American television and film score composer

Morton Stevens (January 30, 1929 - November 11, 1991) was an American film score composer. In 1965, he became director of music for CBS West Coast operations. He is probably best known for composing the theme music for Hawaii Five-O, a CBS television series for which he won two Emmy Awards in 1970 and 1974, and was a gold record for The Ventures. Stevens was taught by Oscar-winning composer Jerry Goldsmith, with whom he frequently collaborated on other projects.

==Biography==
Stevens graduated from the Juilliard School in 1950, and within a few years began working as an arranger/conductor for Sammy Davis Jr. After Davis's longtime conductor, George Rhodes, died in 1985, Stevens was among those who filled that role again sporadically until Davis' death in 1990. In his later years, Stevens worked as conductor for other Vegas legends, including Jerry Lewis, and was musical director for the "Rat Pack" tour featuring Davis, Frank Sinatra, Dean Martin, and—after Martin quit—Liza Minnelli. His classic theme for Hawaii Five-O was later re-recorded for the remake of the television series in 2010. He won two Primetime Emmy Award for Outstanding Music Composition for a Series for his work on Hawaii Five-O and was nominated seven other times for work on television programs, including the 1969 Hawaii Five-O pilot episode, Gunsmoke and Police Woman.

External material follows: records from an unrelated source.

/-- V-E1: CFG answered C241 leaves clear-to-send and captures nothing, but notes the waiting character. -/
theorem test_cfg_takes_status_only :
    let t := ran (.cfg false false false 10#4) { boot with phase := .top, env := answering 0xC241#16 }
    t.txe = true ∧ t.rxa = true ∧ t.cts = false ∧ t.pend.rxp = true ∧ t.rxbuf = [] := by decide

/-- P3 step 5: the suspend's power-down. -/
theorem test_pwrdn_suspends :
    let t := ran (.pwrdn false false false 10#4)
      { boot with line := .suspending, phase := .top, de := .on, os := some 0, pend := { PendingFlags.none with susp := true }
                  env := answering 0x4000#16 }
    t.line = .suspended ∧ t.de = .unknown ∧ t.armed = false ∧ t.os = none ∧ t.phase = .endPass := by decide

/-- P7 step 2: the power-down of a close. -/
theorem test_pwrdn_stops :
    let t := ran (.pwrdn false false false 10#4)
      { boot with phase := .top, pend := { PendingFlags.none with stop := true }, env := answering 0x4000#16 }
    t.line = .shutdown ∧ t.phase = .exited ∧ t.de = .unknown ∧ t.pend = PendingFlags.none := by decide

/-- V-E1: RD answered C241 collects 0x41 and updates all three status bits. -/
theorem test_rd_collects :
    let t := ran .rd { boot with phase := .drain 0, env := answering 0xC241#16 }
    t.txe = true ∧ t.rxa = true ∧ t.cts = true ∧ t.rxbuf = [{ ch := 0x41#8, flag := .normal }] ∧ t.phase = .drain 1 := by decide

/-- P4 step 4: a parity error is counted and logged. -/
theorem test_rd_logs_parity_error :
    let t := ran .rd { boot with fmt := sevenEven, phase := .drain 0, now := 2084320, env := answering 0xC043#16 }
    t.ctr.nperr = 1 ∧ t.log = [{ event := .rxParityError 0x43#8, time := 2084320 }] := by decide

/-- V-T2, second row: the deadline not elapsed, the hold is added to it. -/
theorem test_txd_extends_deadline :
    let t := ran (.txd false 0x43#8) { sending with dl := 1042660, now := 6000, env := answering 0x4000#16 }
    t.dl = 2084320 ∧ t.tc = 6000 ∧ t.de = .on ∧ t.tail = 1 := by decide

/-- P6 step 2: a failed character stays queued, and the deadline stays. -/
theorem test_txd_failure_keeps_the_byte :
    let t := ran (.txd false 0x43#8) { sending with dl := 7, env := failing }
    t.tail = 0 ∧ t.dl = 7 ∧ t.fail = true ∧ t.pend.txn = true ∧ t.log = [{ event := .transportError 0x8243#16 .tx, time := 0 }] := by decide

/-- V-T3, fifth row, and V-E1: DEOFF answered 4200. -/
theorem test_deoff_applies :
    let t := ran .deoff { releasing with env := answering 0x4200#16 }
    t.de = .off ∧ t.outcome = some .applied ∧ t.cts = true ∧ t.rxa = false := by decide

/-- V-T3, last row: a failed DEOFF asks for another. -/
theorem test_deoff_failure :
    let t := ran .deoff { releasing with env := failing }
    t.de = .on ∧ t.outcome = none ∧ t.pend.dis = true ∧ t.fail = true := by decide

/-- I15: RC is refused. -/
theorem test_rc_refused : exec .rc boot = .refused .neverIssued := rfl

/-! ### Words placed to be issued, from reset with one answer scripted -/

/-- The exchanges of the first step after a word is placed. -/
def firstWords (w : Nat) : List Word :=
  (after ({ fresh with env := answering 0x4000#16 }.withFetchWord 16 w)).env.bus.map (·.out)

theorem test_placed_words_are_issued :
    firstWords 0xC40A = [0xC40A#16] ∧ firstWords 0xD46F = [0xD46F#16] ∧ firstWords 0x0000 = [0x0000#16] ∧
    firstWords 0x8343 = [0x8343#16] ∧ firstWords 0x8400 = [0x8400#16] ∧ firstWords 0x4000 = [] := by decide

theorem test_fetch_table_word :
    decodeTableWord 16 0xD46F = some (.pwrdn true true false 15#4) ∧ decodeTableWord 16 0x8401 = none := by decide

/-! ### Witnesses: bus words, codec, hold -/

theorem witness_DecodedWordEncodesBack : decodeWord 0x8343#16 = .ok (.txd true 0x43#8) := by decide

/-- The slowest and the fastest rate, each with the longest or the shortest character. -/
theorem witness_HoldIsPositiveAndAlmostExact :
    (board.baudTable = Config.baudTable ∧ FormatOk board slowOdd) ∧ fastBoard.baudTable = Config.baudTable ∧
    FormatOk fastBoard { baud := 230400, code := 0, wlen := .seven, par := .none, stop := .one } := by
  unfold FormatOk; decide

theorem witness_BaudTableValues :
    (baudToChipCode Config.baudTable 600 .slow = some 14#4 ∧ baudToChipCode Config.baudTable 600 .fast = some 15#4) ∧
    (baudToChipCode Config.baudTable 115200 .slow = some 0#4 ∧ baudToChipCode Config.baudTable 115200 .fast = some 1#4) ∧
    (⟨300, some 15, none⟩ : Config.BaudRow) ∈ Config.baudTable ∧
    Config.baudTable.Pairwise (fun a b => a.rate ≠ b.rate) := by decide

theorem witness_ResolveFallsBackFieldByField :
    baudToChipCode board.baudTable 300 board.crystal = some 15#4 ∧ baudToChipCode board.baudTable 230400 board.crystal = none ∧
    FormatOk board sevenEven ∧
    ReqParity.mode .odd = .mode .odd ∧ ReqParity.other = .other := by unfold FormatOk; decide

theorem witness_UnsupportedRateTwiceSameFallback : baudToChipCode board.baudTable 230400 board.crystal = none := by decide

theorem witness_ClassifyFlagsACharacter :
    (true = true ∧ (0xC441#16).getLsbD 10 = true) ∧ (false = false ∨ (0xC441#16).getLsbD 10 = false) ∧
    (true = false ∨ (0xC041#16).getLsbD 10 = false) := by decide

/-! ### Witnesses: the transactions -/

theorem witness_CfgCommitsStagedFormat :
    nextAnswer { boot with env := answering 0xC241#16 }.env = .ok 0xC241#16 ∧ nextAnswer { boot with env := failing }.env = .err := by
  decide

/-- `boot` at `Top` with a stop requested. -/
def stopping : State := { boot with phase := .top, pend := { PendingFlags.none with stop := true } }

/-- `boot` at `Top` with a suspend requested. -/
def suspending : State :=
  { boot with line := .suspending, phase := .top, pend := { PendingFlags.none with susp := true } }

theorem witness_PowerDownAtStopShutsDown :
    (stopping.pend.stop = true ∧ nextAnswer { stopping with env := answering 0x4000#16 }.env = .ok 0x4000#16) ∧
    nextAnswer { stopping with env := failing }.env = .err := by decide

theorem witness_PowerDownAtSuspendHalts :
    (suspending.pend.stop = false ∧ suspending.pend.susp = true ∧
      nextAnswer { suspending with env := answering 0x4000#16 }.env = .ok 0x4000#16) ∧
    nextAnswer { suspending with env := failing }.env = .err := by decide

theorem witness_PowerDownUnrequested :
    (boot.pend.stop = false ∧ boot.pend.susp = false ∧ nextAnswer { boot with env := answering 0x4000#16 }.env = .ok 0x4000#16) ∧
    nextAnswer { boot with env := failing }.env = .err := by decide

/-- `boot` in a drain after `k` reads, each of which brought the character 0x41. -/
def draining (k : Nat) (e : Env) : State :=
  { boot with phase := .drain k, rxbuf := List.replicate k { ch := 0x41#8, flag := .normal }, env := e }

/-- No character; one below the bound, at both ends of the range; one at the bound; outside a drain; and a failure. -/
theorem witness_ReadDataDrainsOneCharacter :
    (nextAnswer (draining 0 (answering 0x4000#16)).env = .ok 0x4000#16 ∧ (draining 0 (answering 0x4000#16)).phase = .drain 0 ∧
      (0x4000#16).getLsbD 15 = false) ∧
    ((draining 0 (answering 0xC041#16)).phase = .drain 0 ∧ (0xC041#16).getLsbD 15 = true ∧ 0 + 1 < board.rxDrainMax) ∧
    ((draining 6 (answering 0xC041#16)).phase = .drain 6 ∧ 6 + 1 < board.rxDrainMax) ∧
    ((draining 7 (answering 0xC041#16)).phase = .drain 7 ∧ board.rxDrainMax ≤ 7 + 1) ∧
    ((∀ k, boot.phase ≠ .drain k) ∧ nextAnswer { boot with env := answering 0xC041#16 }.env = .ok 0xC041#16) ∧
    nextAnswer (draining 0 failing).env = .err :=
  ⟨by decide, by decide, by decide, by decide, ⟨nofun, by decide⟩, by decide⟩

theorem witness_TransmitSendsOneCharacter :
    (nextAnswer { sending with env := answering 0x4000#16 }.env = .ok 0x4000#16 ∧ (0x4000#16).getLsbD 15 = false) ∧
    (nextAnswer { sending with env := answering 0x8041#16 }.env = .ok 0x8041#16 ∧ (0x8041#16).getLsbD 15 = true) ∧
    nextAnswer { sending with env := failing }.env = .err := by decide

theorem witness_DisableDropsTheEnable :
    (nextAnswer { releasing with env := answering 0x4200#16 }.env = .ok 0x4200#16 ∧ (0x4200#16).getLsbD 15 = false) ∧
    (nextAnswer { releasing with env := answering 0xC041#16 }.env = .ok 0xC041#16 ∧ (0xC041#16).getLsbD 15 = true) ∧
    nextAnswer { releasing with env := failing }.env = .err := by decide

/-- R151: three characters and a sink that takes one, then none, then one: the third is dropped and its fourth answer kept. -/
theorem test_deliver_drops_the_rest :
    let t := deliver (draining 3 { script [] [] with accepts := [1, 0, 1, 7] })
    t.env.sink.length = 2 ∧ t.ctr.ndrop = 1 ∧ t.env.accepts = [7] ∧ t.log.length = 1 ∧ t.rxbuf = [] := by decide

/-- R151: nothing to deliver, no call. -/
theorem test_deliver_nothing : deliver (draining 0 (script [] [])) = draining 0 (script [] []) := by decide

theorem witness_EveryTransactionIsOneExchange : Instr.deoff ≠ .rc := by decide

theorem witness_StatusDecodedFromEveryAnswer :
    Instr.cfg false false false 10#4 ≠ .rc ∧ nextAnswer { boot with env := answering 0xC241#16 }.env = .ok 0xC241#16 := by decide

theorem witness_FailedExchangeChangesOnlyBookkeeping :
    (Instr.rd ≠ .rc ∧ nextAnswer { boot with env := failing }.env = .err ∧ isPowerDown .rd = false) ∧
    (Instr.pwrdn false false false 10#4 ≠ .rc ∧ nextAnswer { suspending with env := failing }.env = .err ∧
      suspending.pend.stop = false) := by decide

/-! ### Witnesses: the worker -/

/-- The worker moves next, and the bus answers `0x4000`. -/
def workerNext : Env := script [.worker] [.ok 0x4000#16]

/-- `s` with the worker next. -/
def State.turn (s : State) : State := { s with env := workerNext }

/-- An ordinary transaction, and the disable. -/
theorem witness_StepRunsTheDecodedInstruction :
    (boot.attached = true ∧ nextMove (State.turn sending).env = .worker ∧
      workerPlan (State.turn sending).chosen = .issue (.txd plain 0x43#8) (State.turn sending).chosen) ∧
    (nextMove (State.turn releasing).env = .worker ∧
      workerPlan (State.turn releasing).chosen =
        .issue .deoff { (State.turn releasing).chosen with pend := PendingFlags.none }) := by decide

theorem witness_PlacedWordRunsNext : Instr.txd true 0x43#8 ≠ .rc ∧ 2 ≤ boot.board.xmitCap := by decide

theorem witness_ParkedWorkerNeedsAWake :
    (State.turn boot).attached = true ∧ nextMove (State.turn boot).env = .worker ∧ (State.turn boot).phase = .parked ∧
    (State.turn boot).wake = false ∧ (State.turn { boot with wake := true }).phase = .parked := by decide

theorem witness_ExitedWorkerIsSilent :
    fresh.phase = .exited ∧ ∃ t, step { fresh with env := script [.host .openPort] [] } = .next t := ⟨rfl, _, rfl⟩

/-- `boot` at `Top`, the worker next. -/
def atTop : State := State.turn { boot with phase := .top }

/-- One state for each item of the priority order. -/
theorem witness_TopTakesTheFirstItem :
    (atTop.attached = true ∧ nextMove atTop.env = .worker ∧ atTop.phase = .top) ∧
    (State.turn stopping).pend.stop = true ∧
    ((State.turn suspending).pend.stop = false ∧ (State.turn suspending).pend.susp = true) ∧
    (atTop.pend.stop = false ∧ atTop.pend.susp = false) ∧
    { atTop with line := .suspended }.line = .suspended ∧
    ((State.turn releasing).line ≠ .suspended ∧ (State.turn releasing).pend.dis = true) ∧
    { atTop with pend := { atTop.pend with cfg := true } }.pend.cfg = true ∧
    (atTop.line = .active ∧ atTop.pend.dis = false ∧ atTop.pend.cfg = false) ∧
    ({ atTop with line := .starting }.line ≠ .suspended ∧ { atTop with line := .starting }.line ≠ .active) := by decide

/-- A transmit started; a byte queued; the enable off; one nanosecond early; exactly at the deadline. -/
theorem witness_DisableEvaluationBranches :
    ((State.turn releasing).attached = true ∧ nextMove (State.turn releasing).env = .worker ∧
      (State.turn releasing).phase = .top ∧ (State.turn releasing).pend.stop = false ∧
      (State.turn releasing).pend.susp = false ∧ (State.turn releasing).line ≠ .suspended ∧
      (State.turn releasing).pend.dis = true) ∧
    { releasing with pend := { releasing.pend with txs := true } }.pend.txs = true ∧
    { releasing with head := 1 }.head ≠ releasing.tail ∧
    ({ releasing with de := .off }.de = .off ∧ releasing.pend.txs = false ∧ releasing.head = releasing.tail) ∧
    (releasing.de ≠ .off ∧ { releasing with now := 99 }.now < releasing.dl) ∧
    (releasing.de ≠ .off ∧ releasing.dl ≤ releasing.now) := by decide

theorem witness_ServicingTakesItsFlags :
    atTop.attached = true ∧ nextMove atTop.env = .worker ∧ atTop.phase = .top ∧ atTop.line = .active ∧
    atTop.pend.stop = false ∧ atTop.pend.susp = false ∧ atTop.pend.dis = false ∧ atTop.pend.cfg = false := by decide

/-- Preempted and not, in a drain and in the transmit loop; nothing queued, stopped, busy; a byte to send; a byte never written. -/
theorem witness_DrainAndTransmitSteps :
    ((draining 3 workerNext).attached = true ∧ nextMove (draining 3 workerNext).env = .worker ∧
      (draining 3 workerNext).phase = .drain 3 ∧ (draining 3 workerNext).pend.stop = false ∧
      (draining 3 workerNext).pend.susp = false) ∧
    { draining 3 workerNext with pend := stopping.pend }.pend.stop = true ∧
    { draining 3 workerNext with pend := suspending.pend }.pend.susp = true ∧
    ((State.turn sending).phase = .tx ∧ (State.turn sending).pend.stop = false ∧ (State.turn sending).pend.susp = false ∧
      (State.turn sending).head ≠ (State.turn sending).tail ∧ (State.turn sending).txstop = false ∧
      (State.turn sending).txe = true ∧ (State.turn sending).mem.read (State.turn sending).tail = some 0x43#8) ∧
    ({ sending with head := 0 }.head = sending.tail ∧ { sending with txstop := true }.txstop = true ∧
      { sending with txe := false }.txe = false) ∧
    { sending with pend := stopping.pend }.pend.stop = true ∧
    { sending with mem := [] }.mem.read sending.tail = none := by decide

theorem witness_EndArmsThenLoopsOrParks :
    (State.turn { boot with phase := .endPass }).attached = true ∧
    nextMove (State.turn { boot with phase := .endPass }).env = .worker ∧
    (State.turn { boot with phase := .endPass }).phase = .endPass := by decide

/-! ### Witnesses: sources and clock -/

theorem witness_InterruptAndPollSetFlags :
    (boot.attached = true ∧ nextMove (script [.irq] []) = .irq) ∧
    (nextMove (script [.poll] []) = .poll ∧ boot.board.activation.pollPeriod = some 1000) ∧
    { board with activation := .irqOnly }.activation.pollPeriod = none := by decide

theorem witness_OneShotFiresWhenDue :
    (boot.attached = true ∧ nextMove (script [.fire] []) = .fire) ∧
    ({ boot with os := some 100 }.os = some 100 ∧ (100 : Nat) ≤ { boot with now := 100 }.now) ∧
    { boot with now := 99 }.now < (100 : Nat) ∧ boot.os = none := by decide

His film work included scores for films and TV movies such as Wild and Wonderful (1964), The Spy with My Face (1965), Deadly Harvest (1972), The Strangers in 7A (1972), The Horror at 37,000 Feet (1973), The Disappearance of Flight 412 (1974), Code Name: Diamond Head (1977), Wheels (1978), The One Man Jury (1978), Women in White (1979), Great White (1982) They Still Call Me Bruce (1987), Act of Piracy (1988) and the Jerry Lewis films Hardly Working (1980), Slapstick of Another Kind (1982) and Cracking Up (1983).

In addition to "Hawaii Five-O", Stevens worked on the earlier smash 1960s CBS Television series dealing with an island of a different kind: "Gilligan's Island", 1964–1967, collaborating on the series with composers John Williams, Gerald Fried, Frank Comstock, and Lyn Murray.

A musical cue by Stevens from Hawaii Five-O was adapted into the introductory music used to accompany the logo for CBS specials from 1973 to 1991. Stevens also composed "So Old, So Young", used as the theme music (in two separate arrangements) for CBS' primetime (from 1966 to 1978) and late night (from 1972 to 1985) movie broadcasts.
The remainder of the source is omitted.